(What you will do) Gather from the listing below each line that includes the word "signal", and copy it.
====== Extracted material
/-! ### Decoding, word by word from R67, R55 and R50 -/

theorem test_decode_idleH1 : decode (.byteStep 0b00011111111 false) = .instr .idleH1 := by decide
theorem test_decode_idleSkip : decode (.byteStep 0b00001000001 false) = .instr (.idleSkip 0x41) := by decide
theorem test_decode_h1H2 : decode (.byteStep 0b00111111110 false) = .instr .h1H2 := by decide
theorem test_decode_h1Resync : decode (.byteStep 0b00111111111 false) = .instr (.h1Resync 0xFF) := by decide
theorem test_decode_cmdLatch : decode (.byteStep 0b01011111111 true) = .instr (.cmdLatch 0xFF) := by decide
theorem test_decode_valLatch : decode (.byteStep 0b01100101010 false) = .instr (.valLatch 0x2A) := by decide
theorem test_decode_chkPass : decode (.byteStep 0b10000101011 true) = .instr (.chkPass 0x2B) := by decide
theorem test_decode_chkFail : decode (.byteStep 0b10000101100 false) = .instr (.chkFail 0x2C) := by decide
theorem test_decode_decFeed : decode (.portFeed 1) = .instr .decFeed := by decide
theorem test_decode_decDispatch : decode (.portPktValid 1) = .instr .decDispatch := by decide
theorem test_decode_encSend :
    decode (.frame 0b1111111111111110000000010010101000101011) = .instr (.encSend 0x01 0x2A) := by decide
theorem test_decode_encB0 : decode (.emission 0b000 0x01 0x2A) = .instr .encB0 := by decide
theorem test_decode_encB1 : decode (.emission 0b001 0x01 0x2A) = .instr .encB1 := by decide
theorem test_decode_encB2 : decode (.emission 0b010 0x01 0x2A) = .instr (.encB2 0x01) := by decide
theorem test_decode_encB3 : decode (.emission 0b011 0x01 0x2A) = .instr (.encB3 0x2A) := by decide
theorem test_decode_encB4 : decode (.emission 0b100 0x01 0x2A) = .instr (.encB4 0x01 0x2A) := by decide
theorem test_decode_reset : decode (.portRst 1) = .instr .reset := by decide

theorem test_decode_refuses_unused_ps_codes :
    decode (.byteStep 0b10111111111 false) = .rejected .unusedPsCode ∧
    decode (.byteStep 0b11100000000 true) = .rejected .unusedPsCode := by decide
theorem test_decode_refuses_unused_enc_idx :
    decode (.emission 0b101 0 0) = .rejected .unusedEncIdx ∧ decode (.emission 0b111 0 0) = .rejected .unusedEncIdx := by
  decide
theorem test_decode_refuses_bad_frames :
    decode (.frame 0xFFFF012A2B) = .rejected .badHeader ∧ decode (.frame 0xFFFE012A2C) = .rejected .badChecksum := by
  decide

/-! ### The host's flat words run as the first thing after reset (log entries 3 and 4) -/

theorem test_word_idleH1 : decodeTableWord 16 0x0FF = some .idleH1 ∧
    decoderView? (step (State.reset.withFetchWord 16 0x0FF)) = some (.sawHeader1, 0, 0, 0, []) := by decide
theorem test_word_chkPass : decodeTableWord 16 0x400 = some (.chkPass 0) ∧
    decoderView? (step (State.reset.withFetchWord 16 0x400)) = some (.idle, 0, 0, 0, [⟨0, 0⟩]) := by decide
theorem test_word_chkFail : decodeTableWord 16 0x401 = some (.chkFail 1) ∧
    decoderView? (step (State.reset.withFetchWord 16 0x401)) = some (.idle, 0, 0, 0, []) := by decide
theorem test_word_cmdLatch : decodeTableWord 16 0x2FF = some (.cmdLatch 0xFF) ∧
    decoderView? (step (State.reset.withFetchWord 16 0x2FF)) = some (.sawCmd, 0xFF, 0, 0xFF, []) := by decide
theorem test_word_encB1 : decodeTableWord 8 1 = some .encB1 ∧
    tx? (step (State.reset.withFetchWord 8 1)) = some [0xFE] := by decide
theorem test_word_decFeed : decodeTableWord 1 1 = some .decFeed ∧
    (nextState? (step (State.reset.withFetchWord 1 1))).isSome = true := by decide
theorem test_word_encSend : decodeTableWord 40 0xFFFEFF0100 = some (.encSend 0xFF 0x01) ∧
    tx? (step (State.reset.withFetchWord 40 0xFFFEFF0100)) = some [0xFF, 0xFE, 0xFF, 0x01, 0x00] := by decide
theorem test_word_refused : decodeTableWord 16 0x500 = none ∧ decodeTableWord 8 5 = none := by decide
============
====== Extracted material
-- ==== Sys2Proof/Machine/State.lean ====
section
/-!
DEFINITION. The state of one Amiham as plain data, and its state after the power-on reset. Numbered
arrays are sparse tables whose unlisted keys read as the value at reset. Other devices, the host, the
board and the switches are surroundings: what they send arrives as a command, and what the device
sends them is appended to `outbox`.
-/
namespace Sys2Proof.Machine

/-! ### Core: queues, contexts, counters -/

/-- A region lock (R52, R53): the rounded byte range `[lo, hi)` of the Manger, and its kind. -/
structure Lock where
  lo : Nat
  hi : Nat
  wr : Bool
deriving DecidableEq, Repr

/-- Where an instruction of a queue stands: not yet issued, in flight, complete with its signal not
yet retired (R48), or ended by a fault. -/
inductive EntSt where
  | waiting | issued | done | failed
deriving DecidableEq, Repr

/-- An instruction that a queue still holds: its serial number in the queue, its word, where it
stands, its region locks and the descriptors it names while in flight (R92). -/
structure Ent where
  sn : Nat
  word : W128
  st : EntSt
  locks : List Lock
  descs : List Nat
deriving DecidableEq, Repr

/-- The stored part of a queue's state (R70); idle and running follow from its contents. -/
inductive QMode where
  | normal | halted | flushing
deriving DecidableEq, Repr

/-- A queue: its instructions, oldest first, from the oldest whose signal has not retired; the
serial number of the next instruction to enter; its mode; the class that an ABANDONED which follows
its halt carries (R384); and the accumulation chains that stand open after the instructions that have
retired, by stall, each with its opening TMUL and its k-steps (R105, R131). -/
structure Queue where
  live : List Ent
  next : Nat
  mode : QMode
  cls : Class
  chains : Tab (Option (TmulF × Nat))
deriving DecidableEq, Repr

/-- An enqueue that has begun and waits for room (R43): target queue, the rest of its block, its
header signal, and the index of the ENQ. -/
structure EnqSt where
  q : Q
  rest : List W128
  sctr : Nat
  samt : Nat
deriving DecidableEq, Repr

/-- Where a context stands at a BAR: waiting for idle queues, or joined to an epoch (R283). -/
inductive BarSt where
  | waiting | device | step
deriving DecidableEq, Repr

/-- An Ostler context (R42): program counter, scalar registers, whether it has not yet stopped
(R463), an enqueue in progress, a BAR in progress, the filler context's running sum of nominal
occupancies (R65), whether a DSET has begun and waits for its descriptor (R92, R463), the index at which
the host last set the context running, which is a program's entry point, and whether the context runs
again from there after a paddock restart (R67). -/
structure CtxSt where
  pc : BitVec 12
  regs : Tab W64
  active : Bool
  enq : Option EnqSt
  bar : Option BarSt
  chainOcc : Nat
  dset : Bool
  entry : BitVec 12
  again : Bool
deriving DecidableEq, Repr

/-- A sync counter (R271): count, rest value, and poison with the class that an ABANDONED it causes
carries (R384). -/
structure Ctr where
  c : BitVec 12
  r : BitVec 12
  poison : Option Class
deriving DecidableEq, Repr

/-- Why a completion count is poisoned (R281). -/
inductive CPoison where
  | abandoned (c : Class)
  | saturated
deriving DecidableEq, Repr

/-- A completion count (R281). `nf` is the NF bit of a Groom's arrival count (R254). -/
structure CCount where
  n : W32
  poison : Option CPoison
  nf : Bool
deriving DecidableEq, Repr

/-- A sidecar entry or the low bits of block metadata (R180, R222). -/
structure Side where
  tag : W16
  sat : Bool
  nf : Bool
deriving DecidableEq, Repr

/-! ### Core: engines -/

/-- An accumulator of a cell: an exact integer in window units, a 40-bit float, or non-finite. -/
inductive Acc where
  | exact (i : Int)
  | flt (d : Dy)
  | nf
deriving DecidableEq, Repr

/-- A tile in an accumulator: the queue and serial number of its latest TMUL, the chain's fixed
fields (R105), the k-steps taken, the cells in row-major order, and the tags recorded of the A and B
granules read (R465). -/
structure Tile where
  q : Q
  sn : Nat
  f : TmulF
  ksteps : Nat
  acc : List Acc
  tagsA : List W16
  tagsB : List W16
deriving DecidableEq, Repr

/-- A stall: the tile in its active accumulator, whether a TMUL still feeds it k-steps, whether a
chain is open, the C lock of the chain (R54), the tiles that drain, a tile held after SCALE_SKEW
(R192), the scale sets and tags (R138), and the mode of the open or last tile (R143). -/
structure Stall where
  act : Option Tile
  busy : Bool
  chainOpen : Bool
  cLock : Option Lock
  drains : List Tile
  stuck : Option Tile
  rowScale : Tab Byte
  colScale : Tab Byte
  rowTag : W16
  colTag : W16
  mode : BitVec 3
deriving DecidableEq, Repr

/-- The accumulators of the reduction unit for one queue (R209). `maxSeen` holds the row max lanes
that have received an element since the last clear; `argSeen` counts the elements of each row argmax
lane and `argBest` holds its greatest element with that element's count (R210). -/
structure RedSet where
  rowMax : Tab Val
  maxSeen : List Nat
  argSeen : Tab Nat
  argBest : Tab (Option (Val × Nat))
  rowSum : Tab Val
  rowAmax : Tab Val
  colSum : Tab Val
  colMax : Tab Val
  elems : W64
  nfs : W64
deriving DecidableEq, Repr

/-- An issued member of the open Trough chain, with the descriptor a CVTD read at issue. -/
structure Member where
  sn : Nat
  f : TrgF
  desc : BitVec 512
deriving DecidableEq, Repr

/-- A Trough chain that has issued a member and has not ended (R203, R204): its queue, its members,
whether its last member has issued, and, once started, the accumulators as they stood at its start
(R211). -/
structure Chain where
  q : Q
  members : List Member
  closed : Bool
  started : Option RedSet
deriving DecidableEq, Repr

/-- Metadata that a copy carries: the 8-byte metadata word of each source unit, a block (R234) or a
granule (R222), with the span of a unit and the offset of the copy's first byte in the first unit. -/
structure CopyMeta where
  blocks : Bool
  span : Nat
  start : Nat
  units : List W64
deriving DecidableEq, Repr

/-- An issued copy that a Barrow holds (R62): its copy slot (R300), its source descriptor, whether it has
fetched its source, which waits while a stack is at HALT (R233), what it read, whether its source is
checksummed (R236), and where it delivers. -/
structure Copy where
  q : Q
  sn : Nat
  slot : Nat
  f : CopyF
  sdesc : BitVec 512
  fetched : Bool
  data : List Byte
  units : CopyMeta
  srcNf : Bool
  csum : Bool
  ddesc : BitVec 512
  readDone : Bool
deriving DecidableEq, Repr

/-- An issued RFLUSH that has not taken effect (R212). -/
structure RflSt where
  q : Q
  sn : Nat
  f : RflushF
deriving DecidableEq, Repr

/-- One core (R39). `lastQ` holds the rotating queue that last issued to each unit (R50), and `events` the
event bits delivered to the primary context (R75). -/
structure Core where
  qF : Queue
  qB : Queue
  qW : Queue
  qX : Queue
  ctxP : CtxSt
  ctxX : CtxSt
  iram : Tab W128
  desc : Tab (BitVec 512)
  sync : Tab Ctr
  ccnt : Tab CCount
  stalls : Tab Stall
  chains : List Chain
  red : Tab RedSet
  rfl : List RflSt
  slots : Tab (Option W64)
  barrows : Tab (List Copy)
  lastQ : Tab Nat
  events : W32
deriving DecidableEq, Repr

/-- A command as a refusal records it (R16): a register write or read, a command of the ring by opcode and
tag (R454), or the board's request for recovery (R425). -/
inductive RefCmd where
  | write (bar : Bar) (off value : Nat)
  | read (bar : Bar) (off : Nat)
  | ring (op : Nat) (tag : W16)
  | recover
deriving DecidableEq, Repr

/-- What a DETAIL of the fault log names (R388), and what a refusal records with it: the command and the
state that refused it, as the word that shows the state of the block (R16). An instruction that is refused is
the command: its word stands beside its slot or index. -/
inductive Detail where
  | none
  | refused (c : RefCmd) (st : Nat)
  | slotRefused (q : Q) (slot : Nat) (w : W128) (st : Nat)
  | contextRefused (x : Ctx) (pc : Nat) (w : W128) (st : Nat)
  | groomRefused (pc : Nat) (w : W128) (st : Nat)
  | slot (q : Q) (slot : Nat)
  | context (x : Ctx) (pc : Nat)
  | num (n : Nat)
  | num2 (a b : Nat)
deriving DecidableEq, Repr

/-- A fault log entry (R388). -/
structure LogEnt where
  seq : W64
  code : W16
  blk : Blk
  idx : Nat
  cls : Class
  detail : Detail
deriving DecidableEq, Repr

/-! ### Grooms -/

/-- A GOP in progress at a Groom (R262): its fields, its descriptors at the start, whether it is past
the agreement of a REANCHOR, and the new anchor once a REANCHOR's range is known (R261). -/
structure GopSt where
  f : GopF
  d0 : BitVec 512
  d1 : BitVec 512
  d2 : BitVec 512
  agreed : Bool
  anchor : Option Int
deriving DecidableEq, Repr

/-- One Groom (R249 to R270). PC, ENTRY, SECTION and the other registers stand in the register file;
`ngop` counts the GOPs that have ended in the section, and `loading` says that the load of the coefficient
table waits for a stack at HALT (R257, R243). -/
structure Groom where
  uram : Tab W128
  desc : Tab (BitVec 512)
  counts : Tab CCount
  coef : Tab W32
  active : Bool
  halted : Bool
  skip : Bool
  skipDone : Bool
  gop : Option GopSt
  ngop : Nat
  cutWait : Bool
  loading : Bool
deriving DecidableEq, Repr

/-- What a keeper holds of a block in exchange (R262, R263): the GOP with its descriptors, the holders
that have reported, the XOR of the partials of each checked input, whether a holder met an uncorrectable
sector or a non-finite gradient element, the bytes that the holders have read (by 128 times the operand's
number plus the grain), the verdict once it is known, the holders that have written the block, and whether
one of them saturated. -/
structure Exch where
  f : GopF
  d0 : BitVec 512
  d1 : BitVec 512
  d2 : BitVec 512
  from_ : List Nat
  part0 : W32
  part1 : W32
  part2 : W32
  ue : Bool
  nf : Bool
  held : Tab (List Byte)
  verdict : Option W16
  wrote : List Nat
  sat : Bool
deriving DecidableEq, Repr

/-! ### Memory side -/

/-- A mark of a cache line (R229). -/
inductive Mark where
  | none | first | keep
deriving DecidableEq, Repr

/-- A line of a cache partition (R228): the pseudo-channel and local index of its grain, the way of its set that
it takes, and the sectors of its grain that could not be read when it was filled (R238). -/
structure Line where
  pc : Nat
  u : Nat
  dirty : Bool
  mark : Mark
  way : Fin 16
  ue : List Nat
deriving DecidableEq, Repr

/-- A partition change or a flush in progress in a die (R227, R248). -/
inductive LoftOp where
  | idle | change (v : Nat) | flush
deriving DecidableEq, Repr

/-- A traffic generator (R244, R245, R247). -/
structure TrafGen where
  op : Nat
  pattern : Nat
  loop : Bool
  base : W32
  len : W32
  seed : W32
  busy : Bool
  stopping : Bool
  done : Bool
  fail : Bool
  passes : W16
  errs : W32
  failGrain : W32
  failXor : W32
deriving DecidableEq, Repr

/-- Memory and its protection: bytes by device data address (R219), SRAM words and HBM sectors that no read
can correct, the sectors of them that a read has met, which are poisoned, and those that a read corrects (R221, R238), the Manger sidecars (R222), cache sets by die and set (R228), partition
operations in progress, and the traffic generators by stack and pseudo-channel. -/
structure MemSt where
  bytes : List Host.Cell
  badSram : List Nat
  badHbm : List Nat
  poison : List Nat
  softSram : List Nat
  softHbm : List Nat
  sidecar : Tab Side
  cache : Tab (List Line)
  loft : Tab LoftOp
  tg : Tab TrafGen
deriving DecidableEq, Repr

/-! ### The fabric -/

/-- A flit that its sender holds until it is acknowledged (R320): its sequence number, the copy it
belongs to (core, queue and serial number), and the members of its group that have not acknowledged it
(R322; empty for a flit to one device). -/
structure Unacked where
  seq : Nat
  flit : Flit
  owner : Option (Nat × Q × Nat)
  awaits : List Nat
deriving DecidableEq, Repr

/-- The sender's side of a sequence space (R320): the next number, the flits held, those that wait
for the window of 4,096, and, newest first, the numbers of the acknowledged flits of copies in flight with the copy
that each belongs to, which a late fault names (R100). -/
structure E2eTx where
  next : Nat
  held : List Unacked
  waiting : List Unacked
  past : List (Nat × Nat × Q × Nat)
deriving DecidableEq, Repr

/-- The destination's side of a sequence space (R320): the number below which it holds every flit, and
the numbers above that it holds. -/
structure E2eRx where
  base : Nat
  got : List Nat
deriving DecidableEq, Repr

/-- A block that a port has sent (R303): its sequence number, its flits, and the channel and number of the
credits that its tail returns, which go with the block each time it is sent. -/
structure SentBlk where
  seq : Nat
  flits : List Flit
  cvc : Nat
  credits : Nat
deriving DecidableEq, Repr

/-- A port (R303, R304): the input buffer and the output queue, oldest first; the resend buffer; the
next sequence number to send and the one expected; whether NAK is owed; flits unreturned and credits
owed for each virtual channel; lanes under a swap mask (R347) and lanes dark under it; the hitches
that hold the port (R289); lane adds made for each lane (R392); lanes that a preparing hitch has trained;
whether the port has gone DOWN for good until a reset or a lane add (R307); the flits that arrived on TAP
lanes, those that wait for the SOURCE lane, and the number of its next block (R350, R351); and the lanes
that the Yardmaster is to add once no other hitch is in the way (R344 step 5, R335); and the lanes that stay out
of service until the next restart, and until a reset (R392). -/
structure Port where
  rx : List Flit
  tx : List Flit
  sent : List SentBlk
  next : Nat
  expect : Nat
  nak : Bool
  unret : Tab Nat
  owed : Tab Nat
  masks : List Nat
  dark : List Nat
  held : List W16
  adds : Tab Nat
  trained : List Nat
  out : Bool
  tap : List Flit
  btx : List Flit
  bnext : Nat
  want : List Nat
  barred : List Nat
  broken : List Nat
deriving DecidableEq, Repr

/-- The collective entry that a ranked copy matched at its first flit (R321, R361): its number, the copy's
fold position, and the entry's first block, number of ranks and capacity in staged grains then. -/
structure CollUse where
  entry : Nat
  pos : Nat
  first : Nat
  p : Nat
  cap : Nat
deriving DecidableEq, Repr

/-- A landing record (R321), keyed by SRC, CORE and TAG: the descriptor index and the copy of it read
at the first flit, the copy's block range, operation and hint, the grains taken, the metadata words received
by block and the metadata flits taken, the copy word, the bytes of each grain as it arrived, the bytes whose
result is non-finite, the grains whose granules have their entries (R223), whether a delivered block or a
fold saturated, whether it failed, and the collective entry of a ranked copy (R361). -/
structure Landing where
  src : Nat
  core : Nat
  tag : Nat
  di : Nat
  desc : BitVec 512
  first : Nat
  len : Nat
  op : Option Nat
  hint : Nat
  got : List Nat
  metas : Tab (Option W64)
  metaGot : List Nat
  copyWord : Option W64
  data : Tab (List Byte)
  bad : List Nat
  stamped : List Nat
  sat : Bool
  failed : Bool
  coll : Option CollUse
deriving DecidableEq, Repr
============
(Result of the exercise)
/-- Where an instruction of a queue stands: not yet issued, in flight, complete with its signal not
/-- A queue: its instructions, oldest first, from the oldest whose signal has not retired; the
header signal, and the index of the ENQ. -/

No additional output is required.